India in touch with various stakeholders in Afghan peace process1 min read . Updated: 10 Jun 2021, 09:10 PM IST
- Foreign ministry said India’s ties with Afghanistan were historical and New Delhi had been engaging ‘Afghans across ethnicities’
India on Thursday said it was in touch with various stakeholders in Afghan peace process in response to questions whether New Delhi had reached out to the hardline Sunni rebel Taliban group which has been fighting the internationally recognized Ashraf Ghani government.
When asked about news reports that New Delhi had established contact with the Taliban, Indian foreign ministry spokesman Arindam Bagchi said that India’s ties with Afghanistan were historical and New Delhi had been engaging “Afghans across ethnicities." The Taliban belong to the dominant Pashtun group which accounts for about 50% of the country’s population. The reference to “Afghans across ethnicities" could refer to India being in touch with Uzbek, Tajik and Hazara origin leaders within Afghanistan like Rashid Dostum and others. Some of these leaders have visited India in the past.
“As a friendly neighbour, we are concerned about peace and security in Afghanistan and the region. We support all peace initiatives and have been engaged with several stakeholders including regional countries," Bagchi said without stating clearly whether the stakeholders New Delhi had with included the Taliban.

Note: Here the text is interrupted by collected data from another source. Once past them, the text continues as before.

-- ==== Sys2Proof/Laws/KeptAxis.lean ====
section
/-! SUPPORT. What the operations of Machine/Axis.lean keep (see Laws/Kept.lean). -/

namespace Sys2Proof.Machine

open Sys2Proof

theorem State.clearLanes_kept {r : State} (s : State) (lo : Nat) (hi : Nat) (ks : Kept r s) : Kept r (State.clearLanes s lo hi) := by
  unfold State.clearLanes
  with_reducible apply Kept.upd
  exact ks

theorem State.setLane_kept {r : State} (s : State) (l : Nat) (x : LaneSt) (ks : Kept r s) : Kept r (State.setLane s l x) := by
  unfold State.setLane
  with_reducible apply Kept.upd
  exact ks

theorem State.setAxis_kept {r : State} (s : State) (a : Nat) (x : AxisSt) (ks : Kept r s) : Kept r (State.setAxis s a x) := by
  unfold State.setAxis
  with_reducible apply Kept.upd
  exact ks

theorem State.setXw_kept {r : State} (s : State) (a : Nat) (o : Nat) (w : Word) (ks : Kept r s) : Kept r (State.setXw s a o w) := by
  unfold State.setXw
  cases hc0 : s.place a
  · try dsimp -zeta only
    with_reducible apply State.setAxis_kept
    exact ks
  · try dsimp -zeta only
    with_reducible apply State.setLane_kept
    exact ks

theorem State.inSlot_kept {r : State} (s : State) (a : Nat) (q : Option PlanAxis) (f : State → State) (ks : Kept r s) (kf : ∀ (y0 : State), Kept r y0 → Kept r (f y0)) : Kept r (State.inSlot s a q f) := by
  unfold State.inSlot
  lift_lets
  intro x0
  clear_value x0
  intro x1
  clear_value x1
  intro x2
  have kx2 : Kept r x2 := by
    unfold x2
    refine kf _ ?_
    with_reducible apply State.setAxis_kept
    exact ks
  clear_value x2
  intro x3
  clear_value x3
  with_reducible apply State.setAxis_kept
  exact kx2

theorem State.clearFlags_kept {r : State} (s : State) (a : Nat) (v : Word) (ks : Kept r s) : Kept r (State.clearFlags s a v) := by
  unfold State.clearFlags
  lift_lets
  intro x0
  have kx0 : Kept r x0 := by
    unfold x0
    with_reducible apply State.setXw_kept
    exact ks
  clear_value x0
  cases hc1 : (x0.axis a).stay
  · try dsimp -zeta only
    cases hc2 : x0.newEntry a
    · try dsimp -zeta only
      exact kx0
    · try dsimp -zeta only
      with_reducible apply State.inSlot_kept
      · exact kx0
      · intro a3
        intro h4
        with_reducible apply State.setXw_kept
        exact h4
  · try dsimp -zeta only
    with_reducible apply State.inSlot_kept
    · exact kx0
    · intro a5
      intro h6
      with_reducible apply State.setXw_kept
      exact h6

theorem State.setYw_kept {r : State} (s : State) (a : Nat) (o : Nat) (w : Word) (ks : Kept r s) : Kept r (State.setYw s a o w) := by
  unfold State.setYw
  cases hc0 : s.place a
  · try dsimp -zeta only
    with_reducible apply State.setAxis_kept
    exact ks
  · try dsimp -zeta only
    with_reducible apply State.setLane_kept
    exact ks

theorem State.setXi_kept {r : State} (s : State) (a : Nat) (o : Nat) (v : Int) (ks : Kept r s) : Kept r (State.setXi s a o v) := by
  unfold State.setXi
  with_reducible apply State.setXw_kept
  exact ks

theorem State.putPar_kept {r : State} (s : State) (a : Nat) (id : Nat) (w : Word) (ks : Kept r s) : Kept r (State.putPar s a id w) := by
  unfold State.putPar
  cases hc0 : Sys2Proof.Machine.parRow id
  · try dsimp -zeta only
    exact ks
  · try dsimp -zeta only
    lift_lets
    intro x1
    clear_value x1
    intro x2
    have kx2 : Kept r x2 := by
      unfold x2
      split
      · with_reducible apply State.setXw_kept
        exact ks
      · with_reducible apply State.setYw_kept
        exact ks
      · with_reducible apply State.setAxis_kept
        exact ks
    clear_value x2
    intro x4
    have kx4 : Kept r x4 := by
      unfold x4
      apply Kept.ite
      · with_reducible apply State.setXi_kept
        exact kx2
      · exact kx2
    clear_value x4
    intro x5
    clear_value x5
    apply Kept.ite
    · with_reducible apply State.setXi_kept
      with_reducible apply State.setXi_kept
      exact kx4
    · exact kx4

theorem State.foldRevs_kept {r : State} (s : State) (a : Nat) (old : Nat) (new : Nat) (ks : Kept r s) : Kept r (State.foldRevs s a old new) := by
  unfold State.foldRevs
  with_reducible apply Kept.upd
  exact ks

theorem State.setPar_kept {r : State} (s : State) (a : Nat) (id : Nat) (w : Word) (ks : Kept r s) : Kept r (State.setPar s a id w) := by
  unfold State.setPar
  with_reducible apply State.putPar_kept
  apply Kept.ite
  · with_reducible apply State.foldRevs_kept
    exact ks
  · exact ks
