-- ==== Sys2Proof/Laws/KeptLife.lean ====
section
/-! SUPPORT. What the operations of Machine/Life.lean keep (see Laws/Kept.lean). -/

namespace Sys2Proof.Machine

open Sys2Proof

theorem State.setCax_kept {r : State} (s : State) (a : Nat) (c : CartAx) (ks : Kept r s) : Kept r (State.setCax s a c) := by
  unfold State.setCax
  with_reducible apply Kept.upd
  exact ks

theorem State.lifePass_kept {r : State} (s : State) (a : Nat) (ks : Kept r s) : Kept r (State.lifePass s a) := by
  unfold State.lifePass
  lift_lets
  intro x0
  clear_value x0
  intro x1
  clear_value x1
  intro x2
  clear_value x2
  intro x3
  clear_value x3
  intro x4
  clear_value x4
  intro x5
  clear_value x5
  intro x6
  clear_value x6
  intro x7
  clear_value x7
  intro x8
  clear_value x8
  intro x9
  clear_value x9
  intro x10
  clear_value x10
  intro x11
  clear_value x11
  intro x12
  clear_value x12
  intro x13
  clear_value x13
  intro x14
  have kx14 : Kept r x14 := by
    unfold x14
    with_reducible apply State.setXw_kept
    with_reducible apply State.setXi_kept
    exact ks
  clear_value x14
  intro x15
  have kx15 : Kept r x15 := by
    unfold x15
    with_reducible apply State.addLife_kept
    with_reducible apply State.addLife_kept
    exact kx14
  clear_value x15
  intro x16
  have kx16 : Kept r x16 := by
    unfold x16
    with_reducible apply State.addLife_kept
    exact kx15
  clear_value x16
  intro x17
  have kx17 : Kept r x17 := by
    unfold x17
    with_reducible apply State.addLife_kept
    exact kx16
  clear_value x17
  with_reducible apply State.addLife_kept
  exact kx17

end Sys2Proof.Machine
end

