theorem State.cartStep_kept {r : State} (s : State) (a : Nat) (j : CartJob) (body : List Byte) (ks : Kept r s) : Kept r (State.cartStep s a j body) := by
  unfold State.cartStep
  lift_lets
  intro x0
  clear_value x0
  intro x1
  clear_value x1
  intro x2
  have kx2 : Kept r x2 := by
    unfold x2
    with_reducible apply State.updRates_kept
    with_reducible apply State.setCax_kept
    exact ks
  clear_value x2
  intro x3
  have kx3 : Kept r x3 := by
    unfold x3
    with_reducible apply State.cartRec_kept
    with_reducible apply State.setEol_kept
    exact kx2
  clear_value x3
  intro x4
  have kx4 : Kept r x4 := by
    unfold x4
    apply Kept.ite
    · with_reducible apply State.afterWb_kept
      exact kx3
    · apply Kept.ite
      · with_reducible apply State.judge_kept
        exact kx3
      · exact kx3
  clear_value x4
  intro x5
  clear_value x5
  intro x6
  have kx6 : Kept r x6 := by
    unfold x6
    cases hc7 : j.cmd
    · try dsimp -zeta only
      exact ks
    · try dsimp -zeta only
      with_reducible apply State.emit_kept
      exact ks
  clear_value x6
  intro x8
  clear_value x8
  cases hc9 : j.kind
  · try dsimp -zeta only
    with_reducible apply State.authStep_kept
    exact ks
  · try dsimp -zeta only
    apply Kept.ite
    · with_reducible apply State.cartEnd_kept
      with_reducible apply State.wbEnded_kept
      exact kx4
    · with_reducible apply State.cartEnd_kept
      with_reducible apply State.wbLost_kept
      with_reducible apply State.afterWb_kept
      exact ks
  · try dsimp -zeta only
    apply Kept.ite
    · with_reducible apply State.cartEnd_kept
      with_reducible apply State.cartReply_kept
      exact ks
    · apply Kept.ite
      · with_reducible apply State.cartEnd_kept
        with_reducible apply State.cartReply_kept
        exact kx6
      · with_reducible apply State.cartAsk_kept
        with_reducible apply State.setCax_kept
        exact ks
  · try dsimp -zeta only
    apply Kept.ite
    · with_reducible apply State.cartEnd_kept
      with_reducible apply State.cartReply_kept
      exact ks
    · apply Kept.ite
      · with_reducible apply State.cartEnd_kept
        with_reducible apply State.cartReply_kept
        exact ks
      · with_reducible apply State.cartAsk_kept
        with_reducible apply State.setCax_kept
        exact ks

theorem State.tagResponse_kept {r : State} (s : State) (a : Nat) (msg : List Byte) (ks : Kept r s) : Kept r (State.tagResponse s a msg) := by
  unfold State.tagResponse
  lift_lets
  intro x0
  clear_value x0
  intro x1
  clear_value x1
  cases hc2 : x0.job
  · try dsimp -zeta only
    exact ks
  · try dsimp -zeta only
    apply Kept.ite
    · with_reducible apply State.cartStep_kept
      exact ks
    · exact ks

theorem State.cartMsg_kept {r : State} (s : State) (addr : Nat) (slot : Nat) (body : List Byte) (ks : Kept r s) : Kept r (State.cartMsg s addr slot body) := by
  unfold State.cartMsg
  cases hc0 : s.cartAxisAt addr slot
  · try dsimp -zeta only
    exact ks
  · try dsimp -zeta only
    with_reducible apply State.tagResponse_kept
    exact ks

theorem State.cartChunk_kept {r : State} (s : State) (addr : Nat) (chunk : List Byte) (ks : Kept r s) : Kept r (State.cartChunk s addr chunk) := by
  unfold State.cartChunk
  lift_lets
  intro x0
  clear_value x0
  intro x1
  have kx1 : Kept r x1 := by
    unfold x1
    with_reducible apply State.updNode_kept
    exact ks
  clear_value x1
  cases hc2 : x0.snd
  · try dsimp -zeta only
    exact kx1
  · try dsimp -zeta only
    with_reducible apply State.cartMsg_kept
    exact kx1

theorem State.cartUnbind_kept {r : State} (s : State) (new : Plan) (ks : Kept r s) : Kept r (State.cartUnbind s new) := by
  unfold State.cartUnbind
  apply Kept.ite
  · exact ks
  · refine Kept.foldl _ ?_ ?_
    · exact ks
    · intro a0
      intro a1
      intro h2
      lift_lets
      intro x3
      clear_value x3
      apply Kept.ite
      · with_reducible apply State.askWb_kept
        exact h2
      · exact h2

theorem State.cartAuth_kept {r : State} (s : State) (src : Src) (d : Desc) (ks : Kept r s) : Kept r (State.cartAuth s src d) := by
  unfold State.cartAuth
  with_reducible apply State.soon_kept
  · exact ks
  · intro a0
    intro h1
    apply Kept.ite
    · with_reducible apply State.complete_kept
      exact h1
    · apply Kept.ite
      · with_reducible apply State.complete_kept
        exact h1
      · apply Kept.ite
        · with_reducible apply State.complete_kept
          exact h1
        · with_reducible apply State.cartEnqueue_kept
          exact h1

theorem State.cartRead_kept {r : State} (s : State) (src : Src) (d : Desc) (ks : Kept r s) : Kept r (State.cartRead s src d) := by
  unfold State.cartRead
  with_reducible apply State.soon_kept
  · exact ks
  · intro a0
    intro h1
    lift_lets
    intro x2
    clear_value x2
    apply Kept.ite
    · with_reducible apply State.complete_kept
      exact h1
    · apply Kept.ite
      · with_reducible apply State.complete_kept
        exact h1
      · with_reducible apply State.cartEnqueue_kept
        exact h1

theorem State.cartWrite_kept {r : State} (s : State) (src : Src) (d : Desc) (data : List Byte) (ks : Kept r s) : Kept r (State.cartWrite s src d data) := by
  unfold State.cartWrite
  with_reducible apply State.soon_kept
  · exact ks
  · intro a0
    intro h1
    lift_lets
    intro x2
    clear_value x2
    apply Kept.ite
    · with_reducible apply State.complete_kept
      exact h1
    · apply Kept.ite
      · with_reducible apply State.complete_kept
        exact h1
      · apply Kept.ite
        · with_reducible apply State.complete_kept
          exact h1
        · with_reducible apply State.cartEnqueue_kept
          exact h1

theorem State.dueCartPolicy_kept {r : State} (s : State) (src : Src) (d : Desc) (t : List Byte) (ks : Kept r s) : Kept r (State.dueCartPolicy s src d t) := by
  unfold State.dueCartPolicy
  lift_lets
  intro x0
  clear_value x0
  intro x1
  have kx1 : Kept r x1 := by
    unfold x1
    with_reducible apply Kept.upd
    exact ks
  clear_value x1
  with_reducible apply State.complete_kept
  refine Kept.foldl _ ?_ ?_
  · exact kx1
  · intro a2
    intro a3
    intro h4
    with_reducible apply State.derate_kept
    exact h4

theorem State.cartFlush_kept {r : State} (s : State) (src : Src) (d : Desc) (ks : Kept r s) : Kept r (State.cartFlush s src d) := by
  unfold State.cartFlush
  with_reducible apply State.soon_kept
  · exact ks
  · intro a0
    intro h1
    apply Kept.ite
    · with_reducible apply State.complete_kept
      exact h1
    · apply Kept.ite
      · with_reducible apply State.complete_kept
        exact h1
      · lift_lets
        intro x2
        clear_value x2
        intro x3
        clear_value x3
        intro x4
        have kx4 : Kept r x4 := by
          unfold x4
          with_reducible apply Kept.upd
          exact h1
        clear_value x4
        apply Kept.ite
        · with_reducible apply State.complete_kept
          exact h1
        · refine Kept.foldl _ ?_ ?_
          · exact kx4
          · intro a5
            intro a6
            intro h7
            with_reducible apply State.askWb_kept
            exact h7

theorem State.cartAbort_kept {r : State} (s : State) (a : Nat) (ks : Kept r s) : Kept r (State.cartAbort s a) := by
  unfold State.cartAbort
  lift_lets
  intro x0
  clear_value x0
  intro x1
  clear_value x1
  intro x2
  have kx2 : Kept r x2 := by
    unfold x2
    with_reducible apply State.cartState_kept
    with_reducible apply State.setCax_kept
    exact ks
  clear_value x2
  refine Kept.foldl _ ?_ ?_
  · exact kx2
  · intro a3
    intro a4
    intro h5
    apply Kept.ite
    · with_reducible apply State.wbLost_kept
      exact h5
    · with_reducible apply State.cartReply_kept
      exact h5

theorem State.cartLoose_kept {r : State} (s : State) (a : Nat) (c : Nat) (ks : Kept r s) : Kept r (State.cartLoose s a c) := by
  unfold State.cartLoose
  lift_lets
  intro x0
  have kx0 : Kept r x0 := by
    unfold x0
    cases hc1 : (s.cax a).job
    · try dsimp -zeta only
      exact ks
    · try dsimp -zeta only
      apply Kept.ite
      · exact ks
      · with_reducible apply State.cartAbort_kept
        exact ks
  clear_value x0
  intro x2
  clear_value x2
  intro x3
  have kx3 : Kept r x3 := by
    unfold x3
    with_reducible apply State.clrFlag_kept
    with_reducible apply State.setCax_kept
    exact kx0
  clear_value x3
  with_reducible apply State.deriveLife_kept
  with_reducible apply State.setClass_kept
  exact kx3

theorem State.tagPresence_kept {r : State} (s : State) (a : Nat) (on : Bool) (ks : Kept r s) : Kept r (State.tagPresence s a on) := by
  unfold State.tagPresence
  apply Kept.ite
  · exact ks
  · lift_lets
    intro x0
    have kx0 : Kept r x0 := by
      unfold x0
      with_reducible apply State.putFlag_kept
      exact ks
    clear_value x0
    intro x1
    have kx1 : Kept r x1 := by
      unfold x1
      with_reducible apply State.unAuth_kept
      with_reducible apply State.cartAbort_kept
      exact kx0
    clear_value x1
    apply Kept.ite
    · apply Kept.ite
      · with_reducible apply State.cartEnqueue_kept
        exact kx0
      · exact kx0
    · with_reducible apply State.cartRec_kept
      with_reducible apply State.setClass_kept
      exact kx1

theorem State.cartSwitch_kept {r : State} (s : State) (old : Plan) (new : Plan) (ks : Kept r s) : Kept r (State.cartSwitch s old new) := by
  unfold State.cartSwitch
  lift_lets
  intro x0
  have kx0 : Kept r x0 := by
    unfold x0
    refine Kept.foldl _ ?_ ?_
    · exact ks
    · intro a1
      intro a2
      intro h3
      apply Kept.ite
      · exact h3
      · with_reducible apply State.cartLoose_kept
        exact h3
  clear_value x0
  refine Kept.foldl _ ?_ ?_
  · exact kx0
  · intro a4
    intro a5
    intro h6
    lift_lets
    intro x7
    clear_value x7
    intro x8
    clear_value x8
    intro x9
    have kx9 : Kept r x9 := by
      unfold x9
      with_reducible apply State.cartLoose_kept
      exact h6
    clear_value x9
    cases hc10 : List.find? (fun q => q.axis == x7 && q.isLocal == a5.isLocal && q.node == a5.node && q.nslot == a5.nslot) old.axes
    · try dsimp -zeta only
      cases x8
      · try dsimp -zeta only
        exact kx9
      · try dsimp -zeta only
        with_reducible apply State.tagPresence_kept
        exact kx9
    · try dsimp -zeta only
      apply Kept.ite
      · exact h6
      · with_reducible apply State.deriveLife_kept
        exact h6

theorem State.cartDrain1_kept {r : State} (s : State) (a : Nat) (z2 : Nat) (ks : Kept r s) : Kept r (State.cartDrain1 s a z2) := by
  induction z2 generalizing s with
  | zero => exact ks
  | succ f ih =>
    unfold State.cartDrain1
    split
    · split
      · exact ih _ (State.setCax_kept _ _ _ (State.pushRing_kept _ _ _ ks))
      · exact ks
    · exact ks

theorem State.cartDrain_kept {r : State} (s : State) (ks : Kept r s) : Kept r (State.cartDrain s) := by
  unfold State.cartDrain
  refine Kept.foldl _ ?_ ?_
  · exact ks
  · intro a0
    intro a1
    intro h2
    with_reducible apply State.cartDrain1_kept
    exact h2

theorem State.cartBoundary_kept {r : State} (s : State) (ks : Kept r s) : Kept r (State.cartBoundary s) := by
  unfold State.cartBoundary
  lift_lets
  intro x0
  clear_value x0
  intro x1
  clear_value x1
  intro x2
  have kx2 : Kept r x2 := by
    unfold x2
    with_reducible apply Kept.upd
    exact ks
  clear_value x2
  intro x3
  have kx3 : Kept r x3 := by
    unfold x3
    refine Kept.foldl _ ?_ ?_
    · exact kx2
    · intro a4
      intro a5
      intro h6
      lift_lets
      intro x7
      have kx7 : Kept r x7 := by
        unfold x7
        with_reducible apply State.axWrite_kept
        exact h6
      clear_value x7
      apply Kept.ite
      · with_reducible apply State.setFld_kept
        with_reducible apply State.setFld_kept
        exact kx7
      · exact kx7
  clear_value x3
  intro x8
  clear_value x8
  intro x9
  clear_value x9
  intro x10
  have kx10 : Kept r x10 := by
    unfold x10
    apply Kept.ite
    · with_reducible apply Kept.upd
      exact kx3
    · exact kx3
  clear_value x10
  with_reducible apply State.cartDrain_kept
  exact kx10

theorem State.cartFail_kept {r : State} (s : State) (a : Nat) (j : CartJob) (ks : Kept r s) : Kept r (State.cartFail s a j) := by
  unfold State.cartFail
  cases hc0 : j.kind
  · try dsimp -zeta only
    with_reducible apply State.authEnd_kept
    exact ks
  · try dsimp -zeta only
    with_reducible apply State.cartEnd_kept
    with_reducible apply State.wbLost_kept
    with_reducible apply State.afterWb_kept
    exact ks
  · try dsimp -zeta only
    with_reducible apply State.cartEnd_kept
    with_reducible apply State.cartReply_kept
    exact ks
  · try dsimp -zeta only
    with_reducible apply State.cartEnd_kept
    with_reducible apply State.cartReply_kept
    exact ks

“As you are aware, EAM (External Affairs Minister S Jaishankar) participated in the inaugural ceremony of the intra Afghan talks held in Doha last year," Bagchi said referring to Jaishankar virtually participating in the meet that heralded the start of peace talks between the Afghan government and the Taliban last year.
“A senior official delegation attended the talks in Doha. In the recent past, we have had visits by multiple Afghan leaders to India and we have also had official visits to Kabul. We are in touch with various stakeholders, as I said, in pursuance of our long term commitment towards development and reconstruction of Afghanistan," Bagchi said.
Some analysts say the use of the word “stake holders" gives it an air of ambiguity which could include the Taliban. Other analysts however say that given that Pakistan is the main backer of the Taliban and that Islamabad has tried to ensure that a Taliban takeover in Kabul to keep Indian influence to a minimum, it is unlikely that New Delhi would have had contacts with Taliban leaders who matter in Afghanistan. Still, given that the group will be part of a future power structure in Kabul, New Delhi may be looking to reach out to the group.